-- ==== Sys2Proof/Machine/Tile.lean ====
section
/-!
DEFINITION. The matrix array of a cluster: leases (R277, R278, R359), operand slots and accumulators (R273 to R276, R280),
the tile dependency table (R279), the tile commands (R281 to R284), and the subnormal assist (R249, R366).
-/

namespace Sys2Proof.Machine

/-! ### Leases -/

/-- The effective priority of a lease request (R359). -/
def LeaseReq.effective (r : LeaseReq) (now : Nat) : Nat := min 7 (r.pri + (now - r.since) / 8192)

/-- How far a strand lies behind the last holder in the round-robin of R277; `last` is that holder's number in the cluster
plus one. -/
def behindLast (last k : Nat) : Nat := (k % 128 + 128 - last) % 128

/-- Whether a lease request comes before another by the grant rule (R277, R359). -/
def LeaseReq.beats (now last : Nat) (a b : LeaseReq) : Bool :=
  b.effective now < a.effective now ||
    (a.effective now == b.effective now && behindLast last a.strand < behindLast last b.strand)

/-- The requests of an array that the grant rule may choose: those of strands that pre-emption has not frozen, whose requests stay
pending (R277, R278). -/
def State.openRequests (st : State) (cluster : Nat) : List LeaseReq :=
  (st.cluster cluster).requests.filter fun r => !(st.bank (bankOf r.strand)).frozen

/-- The request that the grant rule chooses. -/
def State.nextLease (st : State) (cluster : Nat) : Option LeaseReq :=
  (st.openRequests cluster).foldl (fun best r =>
    match best with
    | none => some r
    | some b => if r.beats st.time (st.cluster cluster).lastHolder b then some r else some b) none

/-- LEASE_GRANT: an array without a holder is leased by the grant rule; a term begins, and the count of the granted request starts
again (R277, R359; log 53). -/
def State.grantLease (st : State) (cluster : Nat) : State :=
  if (st.cluster cluster).holder.isSome then st
  else
    match st.nextLease cluster with
    | none => st
    | some r => st.setCluster cluster fun c =>
      { c with
        holder := some r.strand, term := 0, termFrom := st.time
        requests := c.requests.map fun x => if x.strand = r.strand then { x with since := st.time } else x }

/-- LEASE_GRANT of a cluster (R277). -/
def execLeaseGrant (cluster : Nat) (st : State) : Out :=
  if strandLimit ≤ 128 * cluster then .fault .noSuchAgent else .next (st.grantLease cluster)

/-- A term that is over, after 64 commands or 8,192 cycles: the lease passes by the grant rule if another request is pending, the
former holder keeping a pending request at its old priority, whose count runs from its grant (R359); else a new term begins (R277). -/
def State.endTerm (st : State) (cluster : Nat) : State :=
  let c := st.cluster cluster
  match c.holder with
  | none => st
  | some k =>
    if c.term < 64 ∧ st.time < c.termFrom + 8192 then st
    else if (st.openRequests cluster).any fun r => r.strand != k then
      (st.setCluster cluster fun c => { c with holder := none, lastHolder := k % 128 + 1 }).grantLease cluster
    else st.setCluster cluster fun c => { c with term := 0, termFrom := st.time }

/-- LEASE_TERM_EXPIRY (R277). -/
def execLeaseTermExpiry (cluster : Nat) (st : State) : Out :=
  if strandLimit ≤ 128 * cluster then .fault .noSuchAgent else .next (st.endTerm cluster)

/-- LEASE: the holder goes on; another strand enters a request, which a squash does not undo, and stalls until it is
granted (R278). -/
def execLease (o : Ops) (st : State) : Out :=
  st.scalar o.g {} fun st =>
    let c := st.cluster (clusterOf st.cur)
    if c.holder = some st.cur then st.finish
    else if c.requests.any fun r => r.strand == st.cur then st
    else
      (st.setCluster (clusterOf st.cur) fun c =>
        { c with requests := c.requests ++ [⟨st.cur, o.immBits 2 0, st.time⟩] }).owe (.leaseGrant (clusterOf st.cur))

/-- UNLEASE (R278). -/
def execUnlease (o : Ops) (st : State) : Out :=
  st.scalar o.g {} fun st => (st.releaseLease st.cur).finish

/-! ### Slots -/

/-- SLOT.REL at apply: each slot becomes Releasing (R275, R280). -/
def State.releaseSlots (st : State) (k first count : Nat) : State :=
  st.setCluster (clusterOf k) fun c =>
    ((rangeFrom (physSlot k first) count).foldl (fun c n =>
      c.setSlot n fun s => { s with releasing := true, relPins := c.namers n }) c).settleSlots

/-- The first slot of a range that the launch has not been allotted (R176). -/
def State.lackSlots (st : State) (first count : Nat) : Option Nat :=
  if st.slotAllot st.cur < first + count then some (max first (st.slotAllot st.cur)) else none

/-- SLOT.CLM: all slots of the range are claimed for the core, or none (R280). A Releasing slot refuses a claim (R275). -/
def execSlotClm (o : Ops) (st : State) : Out :=
  let first := o.immBits 6 0
  let count := o.immBits 15 8
  st.scalar o.g { regs := [regP o.dst.toNat], lack := st.lackSlots first count } fun st =>
    let c := st.cluster (clusterOf st.cur)
    let ns := rangeFrom (physSlot st.cur first) count
    let me := some (coreOf st.cur)
    if ns.all fun n => !(c.slot n).releasing && ((c.slot n).owner.isNone || (c.slot n).owner == me) then
      ((st.setCluster (clusterOf st.cur) fun c => ns.foldl (fun c n => c.setSlot n fun s => { s with owner := me }) c).writeP
        o.dst (BitVec.allOnes 32)).finish
    else (st.writeP o.dst 0).finish

/-- SLOT.REL: every slot must be held by the core; the release takes place at apply (R280). -/
def execSlotRel (o : Ops) (st : State) : Out :=
  let first := o.immBits 6 0
  let count := o.immBits 15 8
  st.scalar o.g { lack := st.lackSlots first count } fun st =>
    let c := st.cluster (clusterOf st.cur)
    match (rangeFrom first count).find? fun n => (c.slot (physSlot st.cur n)).owner != some (coreOf st.cur) with
    | some n => st.raise causeSlot n
    | none => (st.hold (.slotRel first count)).finish

/-! ### Issue of tile commands -/

/-- The first accumulator of some that the launch has not been allotted (R176). -/
def State.lackAccs (st : State) (as : List Nat) : Option Nat := as.find? fun a => st.accAllot st.cur ≤ a

/-- Whether the acting strand may hand tile commands to the array (R277): it traps without lease or request, and stalls
while its request is pending. A term that is over ends before the array accepts another command. -/
def State.leased (st : State) (body : State → State) : State :=
  let st := st.endTerm (clusterOf st.cur)
  let c := st.cluster (clusterOf st.cur)
  if c.holder = some st.cur then body st
  else if c.requests.any fun r => r.strand == st.cur then st
  else st.raise causeNoLease st.me.pc.toNat

/-- A tile command reserves its entry and is held until its chunk's apply, which it ends (R279). -/
def State.issueTask (st : State) (kind : TaskKind) (acc : Nat) (set : Bool) (scales : Word) : State :=
  let cl := clusterOf st.cur
  if st.counterFull .tl ∨ 32 ≤ (st.cluster cl).tasks.length then st
  else
    let (id, st) := st.fresh
    let t : Task :=
      { id := id, strand := st.cur, seq := st.me.issued, chunk := st.chunk.id, lkey := st.me.lkey, kind := kind, acc := acc,
        set := set, scales := scales, sv := st.me.sv }
    let st := st.setCluster cl fun c => { c with tasks := c.tasks ++ [t], term := c.term + 1 }
    let st := if (st.cluster cl).term = 64 then st.owe (.leaseTermExpiry cl) else st
    ((st.issueOp [] { counter := .tl, chunk := st.chunk.id }).hold (.task id)).finish.endChunk

/-- The common form of the MMA instructions (R281, R282): types, slots and their LAST bits. -/
def State.mmaForm (st : State) (o : Ops) (ta tb : Nat) (scaled : Bool) : Out :=
  let a := o.immBits 6 0
  let b := o.immBits 14 8
  let slots := if ta = 14 ∧ tb = 12 then [a, b, b + 1] else [a, b]
  let accs := if ta = 11 then [o.dst.toNat, o.dst.toNat + 1] else [o.dst.toNat]
  let lack := (st.lackAccs accs).orElse fun _ => slots.find? fun n => st.slotAllot st.cur ≤ n
  st.scalar o.g { regs := if scaled then [regF o.sc.toNat] else [], lack := lack } fun st =>
    st.leased fun st =>
      let c := st.cluster (clusterOf st.cur)
      match slots.find? fun n => (c.slot (physSlot st.cur n)).owner.isNone || (c.slot (physSlot st.cur n)).releasing with
      | some n => st.raise causeSlot n
      | none =>
        st.issueTask (.mma ta tb (physSlot st.cur a) (physSlot st.cur b) (o.modBit 58) (o.modBit 57))
          (physAcc st.cur o.dst.toNat) (o.modBit 59) (if scaled then st.f o.sc else 0)

/-- MMA.DD (R281). -/
def execMmaDd (o : Ops) (st : State) : Out := st.mmaForm o 11 11 false

/-- MMA.SS (R281). -/
def execMmaSs (o : Ops) (st : State) : Out := st.mmaForm o 10 10 false

/-- MMA.BB (R281). -/
def execMmaBb (o : Ops) (st : State) : Out := st.mmaForm o 9 9 true

/-- MMA.HH (R281). -/
def execMmaHh (o : Ops) (st : State) : Out := st.mmaForm o 8 8 true

/-- MMA.EE (R281). -/
def execMmaEe (o : Ops) (st : State) : Out := st.mmaForm o 12 12 true

/-- MMA.EF (R281). -/
def execMmaEf (o : Ops) (st : State) : Out := st.mmaForm o 12 13 true

/-- MMA.FF (R281). -/
def execMmaFf (o : Ops) (st : State) : Out := st.mmaForm o 13 13 true

/-- MMA.QQ (R281). -/
def execMmaQq (o : Ops) (st : State) : Out := st.mmaForm o 14 14 true

/-- MMA.QE: B lies in two slots (R281). -/
def execMmaQe (o : Ops) (st : State) : Out := st.mmaForm o 14 12 true

/-- MMA.II (R281). -/
def execMmaIi (o : Ops) (st : State) : Out := st.mmaForm o 0 0 false

/-- The bytes of an MMV weight row: K elements, and for q4 the scale bytes after the codes (R283). -/
def mmvRowBytes (ty k : Nat) : Nat := if ty = 14 then k / 2 + k / 32 else k * typeWidth ty / 8

/-- The outcome of checking the pages of MMV's rows. -/
inductive RowCheck where
  | ok (rows : List (List Nat))
  | trap (cause addr : Nat)
  | park (va : Nat)
  deriving DecidableEq, Repr

/-- The storage addresses of an engine's bytes in one range, with the checks of R18 for every page of it. `tag` is the number of
the access. -/
def State.engineRange (st : State) (cluster lkey : Nat) (sv : Bool) (va n : Nat) (acc : Access) (tag : Nat) : RowCheck × State :=
  let source := sourceCluster cluster
  (segments va n).foldl (fun (r : RowCheck × State) s =>
    match r.1 with
    | .ok rows =>
      match r.2.translate source lkey s.1 acc sv (some tag) with
      | (.miss m, st) => (.park s.1, st.park source lkey s.1 acc m tag)
      | (.ok e, st) =>
        match e.check sv lkey acc with
        | some c => (.trap c s.1, st)
        | none => (.ok (rows ++ [(rangeFrom s.1 s.2).map fun a => storageOf (e.phys a)]), st)
    | _ => r) (.ok [], st)

/-- The checks of MMV's 64 weight rows in order, from a row on (R283). An aperture address is no weight memory: it traps
with pool bounds (log 32). -/
def State.mmvRows (st : State) (cluster lkey : Nat) (sv : Bool) (base stride len first tag : Nat) : RowCheck × State :=
  (rangeFrom first (64 - first)).foldl (fun (r : RowCheck × State) n =>
    match r.1 with
    | .ok rows =>
      let va := base + n * stride
      if 2 ^ 56 < va + len then (.trap causeNonCanonical va, r.2)
      else if bits (va + len - 1) 55 48 = 0xFF then (.trap causeBounds va, r.2)
      else
        match r.2.engineRange cluster lkey sv va len .engineRead tag with
        | (.ok segs, st) => (.ok (rows ++ [segs.flatten]), st)
        | (x, st) => (x, st)
    | _ => r) (.ok [], st)

/-- MMV: the pages of the 64 rows are checked at issue as engine reads, and a missing translation makes it wait there; a
base or stride that is no multiple of 64 traps with alignment, a stride below the row's length with operand range
(R283, log 32). -/
def execMmv (o : Ops) (st : State) : Out :=
  let ty := o.vType
  let k := 64 * (o.immBits 10 8 + 1)
  let x := o.immBits 4 0
  let sw := if ty = 10 then [] else [regF o.sc.toNat]
  st.scalar o.g { regs := [regS o.sa.toNat, regS o.sb.toNat] ++ sw, lack := st.lackAccs [o.dst.toNat, x] } fun st =>
    st.leased fun st =>
      let base := (st.s o.sa).toNat
      let stride := (st.s o.sb).toNat
      if base % 64 ≠ 0 ∨ stride % 64 ≠ 0 then st.raise causeAlignment base
      else if stride < mmvRowBytes ty k then st.raise causeOperand base
      else
        match st.mmvRows (clusterOf st.cur) st.me.lkey st.me.sv base stride (mmvRowBytes ty k) 0
            st.issueTag with
        | (.trap c a, st) => st.raise c a
        | (.park _, st) => st
        | (.ok rows, st) =>
          let st := st.taken (sourceCluster (clusterOf st.cur)) st.issueTag
          let scale : Word := if ty = 10 then 0x3F800000 else st.f o.sc
          st.issueTask (.mmv ty (o.modBits 54 52 + 1) k (physAcc st.cur x) rows base stride) (physAcc st.cur o.dst.toNat) (o.modBit 55) scale

/-- ACC.ZERO (R284). -/
def execAccZero (o : Ops) (st : State) : Out :=
  let a := o.dst.toNat
  let n := o.immBits 5 0
  st.scalar o.g { lack := st.lackAccs (rangeFrom a n) } fun st =>
    st.leased fun st => st.issueTask (.zero n) (physAcc st.cur a) true 0

/-- The place of ACC.RD's destination: an aligned aperture range within a scratchpad and outside every window, else the
trap (R284). -/
def State.rdPlace (st : State) (d n : Nat) : Res :=
  if d % 64 ≠ 0 ∨ bits d 63 48 ≠ 0xFF then .trap causeBounds d
  else
    match st.resolveAperture { k := st.cur, id := st.chunk.id, sv := st.me.sv, tag := 0 } 0 d n .amo (fun _ => []) with
    | (.ok s, _) => .ok s
    | (.trap c a, _) => .trap (if c = causeWindow then causeWindow else causeBounds) a
    | (.miss p, _) => .miss p

/-- ACC.RD (R284). -/
def execAccRd (o : Ops) (st : State) : Out :=
  let count := o.immBits 13 8 + 1
  st.scalar o.g { regs := [regS o.sa.toNat], lack := st.lackAccs [o.dst.toNat] } fun st =>
    st.leased fun st =>
      match st.rdPlace (st.s o.sa).toNat (256 * count) with
      | .trap c a => st.raise c a
      | .miss _ => st
      | .ok s =>
        st.issueTask (.rd ((s.locs.headD (0, 0)).1) (o.immBits 5 0) count (o.modBit 59)) (physAcc st.cur o.dst.toNat) false 0

/-! ### Execution -/

/-- The place of a tile command in entry order is taken at its chunk's apply (R279). -/
def State.applyTask (st : State) (cluster id : Nat) : State :=
  let (n, st) := st.fresh
  (st.setCluster cluster fun c =>
    { c with tasks := (c.tasks.filter fun t => t.id != id) ++
        (c.tasks.filter fun t => t.id == id).map fun t => { t with applied := true, order := n } }).owe (.tileTaskIssue cluster)

/-- Whether an accumulator may be written by a task (R276). -/
def Acc.free (a : Acc) (overwrites : Bool) : Bool :=
  (a.st == .ready || (overwrites && a.st == .drained)) && a.reads == 0

/-- The slots that a task empties as it ends: those with LAST; LASTB of a QE task empties both slots of B (R275, R282). -/
def Task.lastSlots (t : Task) : List Nat :=
  match t.kind with
  | .mma ta tb sa sb la lb => (if la then [sa] else []) ++ (if lb then (if ta = 14 ∧ tb = 12 then [sb, sb + 1] else [sb]) else [])
  | _ => []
::::
#### [Exercise]
Precisely reproduce the lines of the entries, beginning at the first and ending at the one containing "request (R359). -/". Add nothing.

#### [Answer section]
-- ==== Sys2Proof/Machine/Tile.lean ====
section
/-!
DEFINITION. The matrix array of a cluster: leases (R277, R278, R359), operand slots and accumulators (R273 to R276, R280),
the tile dependency table (R279), the tile commands (R281 to R284), and the subnormal assist (R249, R366).
-/

namespace Sys2Proof.Machine

/-! ### Leases -/

/-- The effective priority of a lease request (R359). -/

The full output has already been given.